#### Work to complete:
Repeat the entries beneath in their entirety, precisely as given.
** Opening Exercise data block **
-- ==== Sys2Proof/Decode.lean ====
section
/-! DEFINITION. Decoding and encoding of Copper instructions (30_encoding.md R150 to R156). -/

namespace Sys2Proof

/-- The instruction the two words IR1, IR2 stand for: the map of R156 is total. -/
def decodeWords (ir1 ir2 : Word) : Instr :=
  if ir1.getLsbD 0 = false then
    .move (ir1.extractLsb' 9 7) ((ir1 &&& 0x1FE).setWidth 9) ir2
  else if ir2.getLsbD 0 = false then
    .wait (ir1.extractLsb' 8 8) (ir1.extractLsb' 1 7) (ir2.getLsbD 15) (ir2.extractLsb' 8 7) (ir2.extractLsb' 1 7)
  else
    .skip (ir1.extractLsb' 8 8) (ir1.extractLsb' 1 7) (ir2.getLsbD 15) (ir2.extractLsb' 8 7) (ir2.extractLsb' 1 7)

/-- Why a list of bytes is no instruction: no 32-bit value is illegal (R157), so only missing bytes. -/
inductive DecodeError where
  /-- Fewer than the four bytes of R150. -/
  | truncated
deriving DecidableEq, Repr

/-- Two big-endian words (R150), and the bytes after them. -/
def decode : List Byte → Except DecodeError (Instr × List Byte)
  | a :: b :: c :: d :: rest => .ok (decodeWords (a ++ b) (c ++ d), rest)
  | _ => .error .truncated

/-- The words of a well-formed instruction (R151, R152). -/
def encode : Instr → Word × Word
  | .move ign dest data => (ign ++ dest.extractLsb' 1 8 ++ 0#1, data)
  | .wait vp hp bfd ve he => (vp ++ hp ++ 1#1, BitVec.ofBool bfd ++ ve ++ he ++ 0#1)
  | .skip vp hp bfd ve he => (vp ++ hp ++ 1#1, BitVec.ofBool bfd ++ ve ++ he ++ 1#1)

/-- The four bytes of two words in memory order (20_memory.md R123). -/
def wordsToBytes (w : Word × Word) : List Byte :=
  [w.1.extractLsb' 8 8, w.1.extractLsb' 0 8, w.2.extractLsb' 8 8, w.2.extractLsb' 0 8]

/-- The bytes of an instruction in memory order. -/
def encodeBytes (i : Instr) : List Byte := wordsToBytes (encode i)

/-- The two words of a 32-bit value `{IR1, IR2}`, IR1 in bits 31:16 (R150), its bits above `nbits` zero. -/
def tableWords (nbits w : Nat) : Word × Word :=
  let v : BitVec 32 := BitVec.ofNat 32 (w % 2 ^ nbits)
  (v.extractLsb' 16 16, v.extractLsb' 0 16)

/-- What the decoder reads from the bits `w`, numbered as the opcode table numbers them (assumption 16). -/
def decodeTableWord (nbits w : Nat) : Option Instr :=
  match decode (wordsToBytes (tableWords nbits w)) with
  | .ok (i, _) => if nbits ≤ 32 then some i else none
  | .error _ => none

/-- A row of the opcode table: the instruction's name, mask and match over `{IR1, IR2}` (R156). -/
structure OpcodeRow where
  name : String
  mask : BitVec 32
  pattern : BitVec 32
deriving DecidableEq, Repr

/-- The opcode table (R156). -/
def opcodeTable : List OpcodeRow :=
  [ ⟨"MOVE", 0x00010000, 0x00000000⟩, ⟨"WAIT", 0x00010001, 0x00010000⟩, ⟨"SKIP", 0x00010001, 0x00010001⟩ ]

/-- A 32-bit value has a row's pattern. -/
def OpcodeRow.fits (r : OpcodeRow) (v : BitVec 32) : Bool := v &&& r.mask == r.pattern

/-- The name of an instruction's row. -/
def Instr.mnemonic : Instr → String
  | .move _ _ _ => "MOVE"
  | .wait _ _ _ _ _ => "WAIT"
  | .skip _ _ _ _ _ => "SKIP"

end Sys2Proof
end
** Closing Exercise data block **
#### Result below:
-- ==== Sys2Proof/Decode.lean ====
section
/-! DEFINITION. Decoding and encoding of Copper instructions (30_encoding.md R150 to R156). -/

namespace Sys2Proof

/-- The instruction the two words IR1, IR2 stand for: the map of R156 is total. -/
def decodeWords (ir1 ir2 : Word) : Instr :=
  if ir1.getLsbD 0 = false then
    .move (ir1.extractLsb' 9 7) ((ir1 &&& 0x1FE).setWidth 9) ir2
  else if ir2.getLsbD 0 = false then
    .wait (ir1.extractLsb' 8 8) (ir1.extractLsb' 1 7) (ir2.getLsbD 15) (ir2.extractLsb' 8 7) (ir2.extractLsb' 1 7)
  else
    .skip (ir1.extractLsb' 8 8) (ir1.extractLsb' 1 7) (ir2.getLsbD 15) (ir2.extractLsb' 8 7) (ir2.extractLsb' 1 7)

/-- Why a list of bytes is no instruction: no 32-bit value is illegal (R157), so only missing bytes. -/
inductive DecodeError where
  /-- Fewer than the four bytes of R150. -/
  | truncated
deriving DecidableEq, Repr

/-- Two big-endian words (R150), and the bytes after them. -/
def decode : List Byte → Except DecodeError (Instr × List Byte)
  | a :: b :: c :: d :: rest => .ok (decodeWords (a ++ b) (c ++ d), rest)
  | _ => .error .truncated

/-- The words of a well-formed instruction (R151, R152). -/
def encode : Instr → Word × Word
  | .move ign dest data => (ign ++ dest.extractLsb' 1 8 ++ 0#1, data)
  | .wait vp hp bfd ve he => (vp ++ hp ++ 1#1, BitVec.ofBool bfd ++ ve ++ he ++ 0#1)
  | .skip vp hp bfd ve he => (vp ++ hp ++ 1#1, BitVec.ofBool bfd ++ ve ++ he ++ 1#1)

/-- The four bytes of two words in memory order (20_memory.md R123). -/
def wordsToBytes (w : Word × Word) : List Byte :=
  [w.1.extractLsb' 8 8, w.1.extractLsb' 0 8, w.2.extractLsb' 8 8, w.2.extractLsb' 0 8]

/-- The bytes of an instruction in memory order. -/
def encodeBytes (i : Instr) : List Byte := wordsToBytes (encode i)

/-- The two words of a 32-bit value `{IR1, IR2}`, IR1 in bits 31:16 (R150), its bits above `nbits` zero. -/
def tableWords (nbits w : Nat) : Word × Word :=
  let v : BitVec 32 := BitVec.ofNat 32 (w % 2 ^ nbits)
  (v.extractLsb' 16 16, v.extractLsb' 0 16)

/-- What the decoder reads from the bits `w`, numbered as the opcode table numbers them (assumption 16). -/
def decodeTableWord (nbits w : Nat) : Option Instr :=
  match decode (wordsToBytes (tableWords nbits w)) with
  | .ok (i, _) => if nbits ≤ 32 then some i else none
  | .error _ => none

/-- A row of the opcode table: the instruction's name, mask and match over `{IR1, IR2}` (R156). -/
structure OpcodeRow where
  name : String
  mask : BitVec 32
  pattern : BitVec 32
deriving DecidableEq, Repr

/-- The opcode table (R156). -/
def opcodeTable : List OpcodeRow :=
  [ ⟨"MOVE", 0x00010000, 0x00000000⟩, ⟨"WAIT", 0x00010001, 0x00010000⟩, ⟨"SKIP", 0x00010001, 0x00010001⟩ ]

/-- A 32-bit value has a row's pattern. -/
def OpcodeRow.fits (r : OpcodeRow) (v : BitVec 32) : Bool := v &&& r.mask == r.pattern

/-- The name of an instruction's row. -/
def Instr.mnemonic : Instr → String
  | .move _ _ _ => "MOVE"
  | .wait _ _ _ _ _ => "WAIT"
  | .skip _ _ _ _ _ => "SKIP"

end Sys2Proof
end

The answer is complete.